Enabling Horizontal Scaling in OpenMRS

raff · January 16, 2025, 12:30pm

Thanks @jacob.t.mevorach for your continued work on this! A few comments from me.

Session management can be done with different levels of failure resistance. The easiest for us might be to just put a load balancer in front and have it connect a client always to the same instance. This approach doesn’t even require any changes to openmrs-core. One drawback is that if a node fails, the session is lost and user starts a new session on a different node. It’s not such a big issue as most operations are short-running and it’s fine in most cases for the user to login again and repeat. As long as the user sees a failure massage instructing him to do that. We could go a level higher and introduce session replication and as you suggest put session data in Redis.
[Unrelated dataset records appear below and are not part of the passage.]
theorem GainsNoFault.initSequence (h : GainsNoFault s t) : GainsNoFault s (initSequence t) :=
  have reset := h.initPinArm.initResetPulse
  have tables := reset.initPowerZero.initPowerOn.initBooster.initConfigTable.initDisplayOn
  tables.initBacklightOn.configureDescriptor

theorem GainsNoFault.initIdCheck (h : GainsNoFault s t) : GainsNoFault s (initIdCheck t) := by
  obtain ⟨-, e⟩ | ⟨-, r, e⟩ := initIdCheck_cases t
  · exact h.of_trace (by rw [e])
  · exact (h.readRegister _).of_trace (by rw [e])

/-! What an instruction records (60 R242, R243). -/

theorem exec_waitcb (s : State) : exec .waitcb s = checked (admission .waiting s) (fun t => t) s := rfl

/-- A checked command records a violation of the list and nothing else, or has its effect. -/
theorem recorded_of_checked {i : Instr} {l : List Violation} {o : Option Violation} {effect : State → State}
    (he : exec i s = checked o effect s) (h : exec i s = .next t) (ho : RaisesOnly l o)
    (hg : GainsNoFault s (effect s)) : (∃ v ∈ l, t = raise v s) ∨ GainsNoFault s t := by
  obtain ⟨v, hv, rfl⟩ | ⟨-, rfl⟩ := checked_cases (he ▸ h)
  · exact .inl ⟨v, ho v hv, rfl⟩
  · exact .inr hg

/-- PXWORD has a precondition of its own besides its check: CS low (00_scope R12). -/
theorem pxword_recorded {w : Word} (h : exec (.pxword w) s = .next t) :
    (∃ v ∈ canRaise (.pxword w), t = raise v s) ∨ GainsNoFault s t := by
  cases ha : admission .inFrame s with
  | some v =>
    obtain rfl := Host.Outcome.next.inj ((exec_pxword_of_rejected ha w).symm.trans h)
    exact .inl ⟨v, raisesOnly_inFrame s (by simp [canRaise]) (by simp [canRaise]) v ha, rfl⟩
  | none =>
    obtain ⟨-, rfl⟩ := whileSelected_cases ((exec_pxword_of_admitted ha w).symm.trans h)
    exact .inr ((GainsNoFault.refl s).tx w)

/-- An instruction is rejected with a violation of its row of 60 R242, or no FAULT is appended. -/
theorem exec_recorded {i : Instr} (h : exec i s = .next t) :
    (∃ v ∈ canRaise i, t = raise v s) ∨ GainsNoFault s t := by
  have quiet := GainsNoFault.refl s
  cases i with
  | wridx a => exact recorded_of_checked rfl h (raisesOnly_ordinary s) (quiet.indexFrame a)
  | wrdat v => exact recorded_of_checked rfl h (raisesOnly_ordinary s) (quiet.dataFrame v)
  | setreg a v => exact recorded_of_checked rfl h (raisesOnly_ordinary s) (quiet.writeRegister a v)
  | getreg a =>
    exact recorded_of_checked rfl h ((raisesOnly_require _).or (raisesOnly_ordinary s)) (quiet.readRegister a)
  | setwin hs he vs ve =>
    exact recorded_of_checked rfl h ((raisesOnly_ordinary s).or (raisesOnly_require _)) (quiet.setWindow _)
  | setaddr x y => exact recorded_of_checked rfl h (raisesOnly_ordinary s) (quiet.writeRegisters _)
  | pxstart =>
    exact recorded_of_checked (exec_pxstart s) h (raisesOnly_ordinary s) (quiet.openBurst.of_trace rfl)
  | pxword w => exact pxword_recorded h
  | pxend => exact recorded_of_checked (exec_pxend s) h (raisesOnly_inFrame s) (quiet.closeBurst.of_trace rfl)
  | wrpix src n =>
    exact recorded_of_checked rfl h ((raisesOnly_ordinary s).or (raisesOnly_require _)) (quiet.sendBuffer src _)
  | dmawr src n =>
    exact recorded_of_checked rfl h
      ((((raisesOnly_ordinary s).or (raisesOnly_require _)).or (raisesOnly_require _)).or (raisesOnly_require _))
      (quiet.startTransfer src n)
  | fill color => exact recorded_of_checked rfl h (raisesOnly_ordinary s) (quiet.fillRectangle _ _ _ _ color)
  | fillrect x y w h' color =>
    exact recorded_of_checked rfl h ((raisesOnly_ordinary s).or (raisesOnly_require _))
      (quiet.fillRectangle x y w h' color)
  | blit x y w h' src =>
    exact recorded_of_checked (exec_blit ..) h
      ((raisesOnly_ordinary s).or ((raisesOnly_require _).or (raisesOnly_require _)))
      (quiet.blitRectangle x y w h' src)
  | init => exact recorded_of_checked (exec_init s) h (raisesOnly_ordinary s) quiet.initSequence.initIdCheck
  | setcb line fn =>
    exact recorded_of_checked (exec_setcb ..) h ((raisesOnly_ordinary s).or (raisesOnly_require _))
      (quiet.of_trace rfl)
  | waitcb => exact recorded_of_checked (exec_waitcb s) h (raisesOnly_require _) quiet
  | wIdx a =>
    obtain ⟨-, -, rfl⟩ := execWIdx_cases h
    exact .inr (quiet.shiftOut _)
  | wDat d =>
    obtain ⟨-, -, rfl⟩ := execWDat_cases h
    exact .inr (quiet.shiftOut d)
  | wRd v =>
    obtain ⟨-, -, -, rfl⟩ := execWRd_cases h
    exact .inr (quiet.receiveWord v)

end

/-- Settles O42: what an instruction records, with what it does to the fault registers (`exec_faults`). -/
theorem rejectedWithoutEffect : Obligations.RejectedWithoutEffect := by
  refine ⟨fun v s => ?_, fun i s t h => ?_⟩
  · cases he : s.err <;> simp [raise, emit, he]
  · obtain ⟨v, -, rfl⟩ | gains := exec_recorded h
    · exact .inl ⟨v, rfl⟩
    · obtain ⟨err, code⟩ | ⟨v, -, rfl⟩ := exec_faults h
      · exact .inr ⟨err, code, gains⟩
      · exact .inl ⟨v, rfl⟩

/-- Settles O44: only a rejection appends a FAULT, and it is of the row. -/
theorem raisesOnlyItsRow : Obligations.RaisesOnlyItsRow := by
  intro i s t v h ht
  obtain ⟨w, hw, rfl⟩ | gains := exec_recorded h
  · obtain rfl : w = v := by simpa using ht
    exact hw
  · exact absurd ht (gains.ne_violation_cons v)

/-! The order of the checks (60 R245, R246). -/

/-- How the admission check treats each command (60 R245). -/
def admissionKind : Instr → Admission
  | .pxword _ => .inFrame
  | .pxend => .inFrame
  | .waitcb => .waiting
  | _ => .ordinary

section
variable {i : Instr} {s : State} {v : Violation}

theorem admissionKind_of_ne_waitcb (hw : i ≠ .waitcb) : admissionKind i ≠ .waiting := by
  cases i with
  | waitcb => exact absurd rfl hw
  | _ => nofun

theorem admissionKind_ordinary (hw : i ≠ .waitcb) (hp : ∀ w, i ≠ .pxword w) (he : i ≠ .pxend) :
    admissionKind i = .ordinary := by
  cases i with
  | waitcb => exact absurd rfl hw
  | pxword w => exact absurd rfl (hp w)
  | pxend => exact absurd rfl he
  | _ => rfl

theorem admission_waiting_frame (hf : s.frameOpen = true) : admission .waiting s = some .frame := by
  simp [admission, require, hf]

/-- During a transfer every command but WAITCB is refused as busy. -/
theorem admission_busy {k : Admission} (hk : k ≠ .waiting) (hd : s.dstate ≠ .idle) : admission k s = some .busy := by
  cases k with
  | ordinary => exact admission_ordinary_busy hd
  | inFrame => exact admission_inFrame_busy hd
  | waiting => exact absurd rfl hk

theorem rejects_of_first_check {o p : Option Violation} {effect : State → State}
    (h : exec i s = checked (o.or p) effect s) (ho : o = some v) : Rejects i v s :=
  rejects_of_checked h (by rw [ho, Option.some_or])

/-- What the admission check finds is raised, whatever the operands; GETREG's feature gate apart. -/
theorem rejects_of_admission (hc : i.isCommand = true) (hg : ∀ a, i ≠ .getreg a ∨ s.cfg.readSupport = true)
    (hv : admission (admissionKind i) s = some v) : Rejects i v s := by
  cases i with
  | wridx | wrdat | setreg | setaddr | fill => exact rejects_of_checked rfl hv
  | pxstart => exact rejects_of_checked (exec_pxstart s) hv
  | pxend => exact rejects_of_checked (exec_pxend s) hv
  | init => exact rejects_of_checked (exec_init s) hv
  | waitcb => exact rejects_of_checked (exec_waitcb s) hv
  | setwin | fillrect | wrpix => exact rejects_of_first_check rfl hv
  | setcb => exact rejects_of_first_check (exec_setcb ..) hv
  | blit => exact rejects_of_first_check (exec_blit ..) hv
  | dmawr => exact rejects_of_first_check (exec_dmawr ..) hv
  | pxword w => exact exec_pxword_of_rejected hv w
  | getreg a => exact rejects_getreg_of_admission ((hg a).resolve_left (absurd rfl)) hv a
  | wIdx | wDat | wRd => cases hc

end

/-- Settles O43: the gate, then what the admission check answers in each of the four situations. -/
theorem admissionChecks : Obligations.AdmissionChecks := by
  refine ⟨fun a s hs => rejects_getreg_without_readSupport hs a, fun i s hc hg => ⟨?_, ?_, ?_, ?_⟩⟩
  · rintro rfl hf
    exact rejects_of_admission hc hg (admission_waiting_frame hf)
  · intro hw hd
    exact rejects_of_admission hc hg (admission_busy (admissionKind_of_ne_waitcb hw) hd)
  · intro hw hd hp he hf
    exact rejects_of_admission hc hg (admissionKind_ordinary hw hp he ▸ admission_ordinary_frame hd hf)
  · rintro (⟨w, rfl⟩ | rfl) hd hf
    · exact rejects_of_admission hc hg (admission_inFrame_frame hd hf)
    · exact rejects_of_admission hc hg (admission_inFrame_frame hd hf)

/-! The first error is kept (60 R241, R243). -/

/-- The table of 60 R241 read backwards. -/
def Violation.ofCode (code : Byte) : Option Violation :=
  match code.toNat with
  | 1 => some .illegal
  | 2 => some .unsupported
  | 3 => some .busy
  | 4 => some .frame
  | 5 => some .noinit
  | 6 => some .irqline
  | 7 => some .buffer
  | 8 => some .window
  | 9 => some .nocb
  | _ => none

theorem Violation.ofCode_code (v : Violation) : Violation.ofCode v.code = some v := by
  cases v <;> rfl

theorem Violation.code_injective : Function.Injective Violation.code := fun v w h =>
  Option.some.inj (by rw [← ofCode_code v, h, ofCode_code])

section
variable {s t : State}

@[simp] theorem keepsFaults_advance {c : Context} {len : Nat} :
    KeepsFaults s (advance c len t) ↔ KeepsFaults s t := by
  simp [KeepsFaults]

@[simp] theorem keepsFaults_setWait {c : Context} {w : Wait} : KeepsFaults s (setWait c w t) ↔ KeepsFaults s t := by
  simp [KeepsFaults]

theorem KeepsFaults.refl (s : State) : KeepsFaults s s :=
  ⟨rfl, rfl⟩

/-- A later violation changes neither `err` nor `err_code`. -/
theorem keepsFaults_raise (he : s.err = true) (v : Violation) : KeepsFaults s (raise v s) := by
  simp [KeepsFaults, he]

theorem keepsFaults_of_exec {i : Instr} (he : s.err = true) (h : exec i s = .next t) : KeepsFaults s t := by
  obtain kept | ⟨v, -, rfl⟩ := exec_faults h
  · exact kept
  · exact keepsFaults_raise he v

theorem keepsFaults_of_contextTurn {c : Context} (he : s.err = true) (h : contextTurn exec c s = .next t) :
    KeepsFaults s t := by
  obtain ⟨-, h⟩ | ⟨-, -, rfl⟩ | ⟨-, -, rfl⟩ := contextTurn_cases h
  · obtain ⟨-, rfl⟩ | ⟨_, len, -, rfl⟩ | ⟨i, len, u, -, hu, rfl⟩ := issueCommand_cases h
    · exact .refl t
    · exact keepsFaults_advance.2 (keepsFaults_raise he .illegal)
    · have kept := keepsFaults_of_exec he hu
      split
      · exact keepsFaults_advance.2 kept
      · exact keepsFaults_setWait.2 kept
  · exact .refl t
  · simpa [endWait] using KeepsFaults.refl s

theorem keepsFaults_of_shiftTurn (he : s.err = true) (h : shiftTurn exec s = .next t) : KeepsFaults s t := by
  obtain ⟨-, rfl⟩ | ⟨v, rest, -, ⟨i, -, h⟩ | ⟨-, rfl⟩⟩ := shiftTurn_cases h
  · exact .refl t
  · exact keepsFaults_of_exec (s := { s with fifo := rest }) he h
  · exact .refl s

theorem keepsFaults_of_panelTurn {v : Word} (he : s.err = true) (h : panelTurn exec v s = .next t) :
    KeepsFaults s t := by
  cases hp : readInProgress s with
  | true =>
    obtain ⟨-, -, hr, -⟩ := readInProgress_iff.1 hp
    exact keepsFaults_of_exec he ((panelTurn_of_read hr hp).symm.trans h)
  | false =>
    obtain rfl := Host.Outcome.next.inj ((panelTurn_of_no_read hp).symm.trans h)
    exact .refl s

theorem keepsFaults_dmaPush (s : State) : KeepsFaults s (dmaPush s) := by
  unfold dmaPush
  split <;> exact .refl s

theorem keepsFaults_dmaDone (s : State) : KeepsFaults s (dmaDone s) := by
  unfold dmaDone
  split <;> exact .refl s

theorem keepsFaults_irqHandler (s : State) : KeepsFaults s (irqHandler s) := by
  unfold irqHandler
  split <;> exact .refl s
However, it’s not strictly necessary to support OpenMRS replicas. It simply adds to HA. In storing session data we might look for a solution that is Spring based instead of Tomcat (though I think pretty much everyone deploys OpenMRS with Tomcat these days).

In regards to Shared Database Usage. Database can be shared by design by multiple instances. A different thing is when you have a DB cluster as your backend with multiple masters or slaves. Then I’d put ProxySQL in front to load-balance connections and remove failed connections from the pool. It is generally not needed to add more complexity to the application to control, which DB node to use for writes and reads and have ProxySQL handle all that. I’ll be adding ProxySQL to our helm charts when choosing Galera cluster as a DB to have a proof of concept. In AWS you have RDS proxy. Aurora RDS might be able to deal with that on its own. The only remaining thing for HA is retrying queries in case of failures by getting a new connection to a working node, which your code tries to accomplish. It’s nice to have, but not strictly necessary for scaling OpenMRS instances.

Now comes the real challange with running multiple OpenMRS replicas that requires substantial amount of work. I don’t think we need anything like “swarm mode” for an OpenMRS instance. OpenEMR might have a specific use case to do that distinction, but in general it shouldn’t be needed. It doesn’t really matter for OpenMRS, which instance is the leader as long as we store data properly. What it means in practice is that we don’t just write data to a shared directory or use instance memory for caching (e.g. in the form of static fields on controllers with HashMaps), but use services that ideally can be distributed instead:

Have file service that writes to distributed file storage to store Obs, etc.
Have caching service that writes to distributed cache, which is used to store any transient data that is currently stored with static fields in code with HashMaps and alike.
Have Hibernate Search use OpenSearch instead of in-built Lucene index that is written to disk by each instance.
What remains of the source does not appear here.